━━━━━ Source data ━━━━━

-- ==== Sys2Proof/Tests/Slice0.lean ====
section
/-! SUPPORT. Tests: the checks of WellFormed, the decoder on words written out by hand, one-step vectors of
95_test_vectors.md and of the rules' examples, and for every obligation with hypotheses a state that meets them. -/

namespace Sys2Proof.Tests

-- one test after another: in parallel their kernel evaluations need more threads than the sandbox allows
set_option Elab.async false

open Sys2Proof.Machine

/-! ### Helpers -/

/-- The state after RESET with REFCFG. -/
def fresh (psel : Psel) : State := State.resetWith refcfg psel

/-- The same with bytes queued. -/
def fed (psel : Psel) (q : List Byte) : State := { fresh psel with rxq := q }

/-- The next state, where there is one. -/
def nextOf (o : Host.Outcome State Fault Refusal) : Option State :=
  match o with
  | .next s => some s
  | .fault _ => none
  | .refused _ => none

/-- One field of the next state. -/
def got {α : Type} (i : Instr) (s : State) (f : State → α) : Option α := (nextOf (exec i s)).map f

/-- The channels as numbers. -/
def chans (s : State) : List Nat := s.ch.toList.map BitVec.toNat

/-- The result and the labels. -/
def report (s : State) : Output × List Label := (s.out, s.log)

/-- The frame buffer holding a frame from byte 0 on. -/
def holding (psel : Psel) (f : List Byte) : State := { fresh psel with buf := frameInto (fresh psel).buf f }

/-! ### WellFormed: no operand has a range that its type does not give -/

theorem test_wf_time_unbounded : (Instr.step (2 ^ 64)).wellFormed = true ∧ (Instr.edge (2 ^ 64)).wellFormed = true := by
  decide

theorem test_wf_scale_any_naturals : (Instr.scale (2 ^ 32) 7 7).wellFormed = true := by decide

/-! ### Decoding, from words written out (the PSEL3 codes of R62, the model's codes of log entry 8) -/

theorem test_decode_events :
    decodeRecord [0x10, 0x02] = .ok (.reset 2) ∧
    decodeRecord [0x11, 0x0F] = .ok (.rxpush 0x0F) ∧
    decodeRecord [0x12, 0xE8, 0x07] = .ok (.step 1000) ∧
    decodeRecord [0x13, 0xFC, 0x98, 0x06] = .ok (.edge 101500) := by decide +kernel

theorem test_decode_step_arms :
    decodeRecord [0, 114, 0, 0, 0] = .ok (.stepPpm 114) ∧ decodeRecord [1] = .ok .stepIbus ∧
    decodeRecord [2, 1, 2, 0, 0] = .ok (.stepSbus 513) ∧ decodeRecord [3, 1, 0, 0, 0] = .ok (.stepCrsf 1) ∧
    decodeRecord [4, 1, 0, 0, 0] = .ok (.stepDsm2 1) ∧ decodeRecord [5, 1, 0, 0, 0] = .ok (.stepDsmx 1) ∧
    decodeRecord [6, 1, 0, 0, 0x80] = .ok (.stepFport 0x80000001) ∧ decodeRecord [7] = .ok .stepRsvd := by
  decide +kernel

theorem test_decode_edge_arms :
    decodeRecord [0x20, 0x78, 0, 0, 0] = .ok (.edgeNoise 120) ∧
    decodeRecord [0x21, 0xA0, 0x0F, 0, 0, 0x71, 0, 0, 0] = .ok (.edgeSyncAcc 4000 113) ∧
    decodeRecord [0x22, 0xA0, 0x0F, 0, 0] = .ok (.edgeSyncRej 4000) ∧
    decodeRecord [0x23, 0xDC, 0x05, 0, 0] = .ok (.edgeChan 1500) ∧
    decodeRecord [0x24, 0xC4, 0x09, 0, 0] = .ok (.edgeGap 2500) := by decide +kernel

theorem test_decode_framing :
    decodeRecord [0x30, 3, 1, 0, 0, 0] = .ok (.framerStep .crsf 1) ∧
    decodeRecord [0x31, 0x55, 1, 0, 0, 0] = .ok (.sbusByte 0x55 1) ∧
    decodeRecord [0x32, 1, 0, 0, 0] = .ok (.sbusFrame 1) ∧
    decodeRecord [0x33, 0xC8, 1, 0, 0, 0] = .ok (.crsfByte 0xC8 1) ∧
    decodeRecord [0x34, 1, 0, 0, 0] = .ok (.crsfFrame 1) ∧
    decodeRecord [0x35, 0xB2, 1, 0, 0, 0, 11] = .ok (.dsmByte 0xB2 1 .eleven) ∧
    decodeRecord [0x36, 1, 0, 0, 0, 10] = .ok (.dsmFrame 1 .ten) ∧
    decodeRecord [0x37, 0x00, 0x0C, 11] = .ok (.dsmPair 0x0C00 .eleven) ∧
    decodeRecord [0x38, 0x7E, 1, 0, 0, 0] = .ok (.fportByte 0x7E 1) ∧
    decodeRecord [0x39, 1, 0, 0, 0] = .ok (.fportFrame 1) := by decide +kernel

theorem test_decode_pure :
    decodeRecord (0x40 :: 0x00 :: 0x04 :: (List.replicate 20 0 ++ [3])) =
      .ok (.unpack11le (Vector.ofFn fun i => if i.val = 1 then 4 else 0) 3) ∧
    decodeRecord [0x41, 0x80, 0x08, 0xAC, 0x01, 0x93, 0x0E] = .ok (.scale 1024 172 1811) ∧
    decodeRecord [0x41, 0, 7, 7] = .ok (.scale 0 7 7) ∧
    decodeRecord [0x42, 0, 4] = .ok (.normS11 1024) ∧ decodeRecord [0x43, 0xFF, 7] = .ok (.normU11 2047) ∧
    decodeRecord [0x44, 0xFF, 3] = .ok (.normU10 1023) ∧ decodeRecord [0x45, 0x98, 8] = .ok (.normPpm 2200) ∧
    decodeRecord [0x46, 0x34, 8] = .ok (.normIbus 2100) := by decide +kernel

/-- A step runs an event at a time past 64 bits (R204): 2^64 is nine groups of seven zero bits and the group 2. -/
theorem test_time_past_64_bits :
    decodeRecord (0x12 :: (List.replicate 9 0x80 ++ [2])) = .ok (.step (2 ^ 64)) ∧
    (nextOf (step { fresh 2 with inbox := [0x12 :: (List.replicate 9 0x80 ++ [2])] })).map (·.time) = some (2 ^ 64) := by
  decide +kernel

/-- The FRAME rows' match words of opcode_table.json: byte 0 is the lowest byte of the word. -/
theorem test_decode_frame_words :
    decodeTableWord 200 0x0F = some (.sbusFrame 0) ∧ decodeTableWord 208 0x1618C8 = some (.crsfFrame 0) ∧
    decodeTableWord 128 0 = some (.dsmFrame 0 .ten) ∧
    decodeTableWord 232 (0x7E * 2 ^ 224 + 0x197E) = some (.fportFrame 0) := by decide +kernel

theorem test_decode_rejects :
    decodeRecord [] = .error .empty ∧ decodeRecord [0x08] = .error (.unknownCode 0x08) ∧
    decodeRecord [0x12, 0x81] = .error (.truncated "STEP") ∧
    decodeRecord [0x12, 0x80, 0] = .error (.badOperand "STEP") ∧ decodeRecord [0x10, 8] = .error (.badOperand "RESET") ∧
    decodeRecord [0x07, 0] = .error .trailing ∧ decodeRecord [0x37, 0, 0, 12] = .error (.badOperand "DSM.PAIR") ∧
    decodeRecord [0x30, 7, 0, 0, 0, 0] = .error (.badOperand "FRAMER.STEP") := by
  decide +kernel

theorem test_fetch_word_runs :
    nextOf (step (State.reset.withFetchWord 3 7)) = some { State.reset with out := .stepOk false } := by
  decide +kernel

/-! ### RESET, RXPUSH, STEP, STEP.RSVD -/

/-- R90: a partial frame, a latched frame and queued bytes are discarded; the collaborator is initialised under IBUS. -/
theorem test_reset_discards : got (.reset 1) { fed 2 [1, 2] with idx := 9, fc := true, latN := 6, missed := 3 }
    (fun s => ((s.idx, s.fc, s.latN), (s.missed, s.rxq, s.ibusInited))) = some ((0, false, 0), (0, [], true)) := by
  decide +kernel

theorem test_reset_center : got (.reset 2) { fresh 0 with ch := Vector.replicate 16 1000 }
    (fun s => (chans s, s.psel, s.ibusInited)) = some (List.replicate 16 1500, 2, false) := by decide +kernel

/-- R44: the byte goes to the tail. -/
theorem test_rxpush_tail : got (.rxpush 0x33) (fed 2 [0x11, 0x22]) (·.rxq) = some [0x11, 0x22, 0x33] := by
  decide +kernel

━━━━━

* [Task item]
Each line above from the one with "decodeRecord [0x20, 0x78, 0, 0, 0]" up to and including the one with "decodeRecord [0x30, 3, 1, 0, 0, 0]" must be set down exactly, and no line outside that span may appear.

* [Result for this task]
    decodeRecord [0x20, 0x78, 0, 0, 0] = .ok (.edgeNoise 120) ∧
    decodeRecord [0x21, 0xA0, 0x0F, 0, 0, 0x71, 0, 0, 0] = .ok (.edgeSyncAcc 4000 113) ∧
    decodeRecord [0x22, 0xA0, 0x0F, 0, 0] = .ok (.edgeSyncRej 4000) ∧
    decodeRecord [0x23, 0xDC, 0x05, 0, 0] = .ok (.edgeChan 1500) ∧
    decodeRecord [0x24, 0xC4, 0x09, 0, 0] = .ok (.edgeGap 2500) := by decide +kernel

theorem test_decode_framing :
    decodeRecord [0x30, 3, 1, 0, 0, 0] = .ok (.framerStep .crsf 1) ∧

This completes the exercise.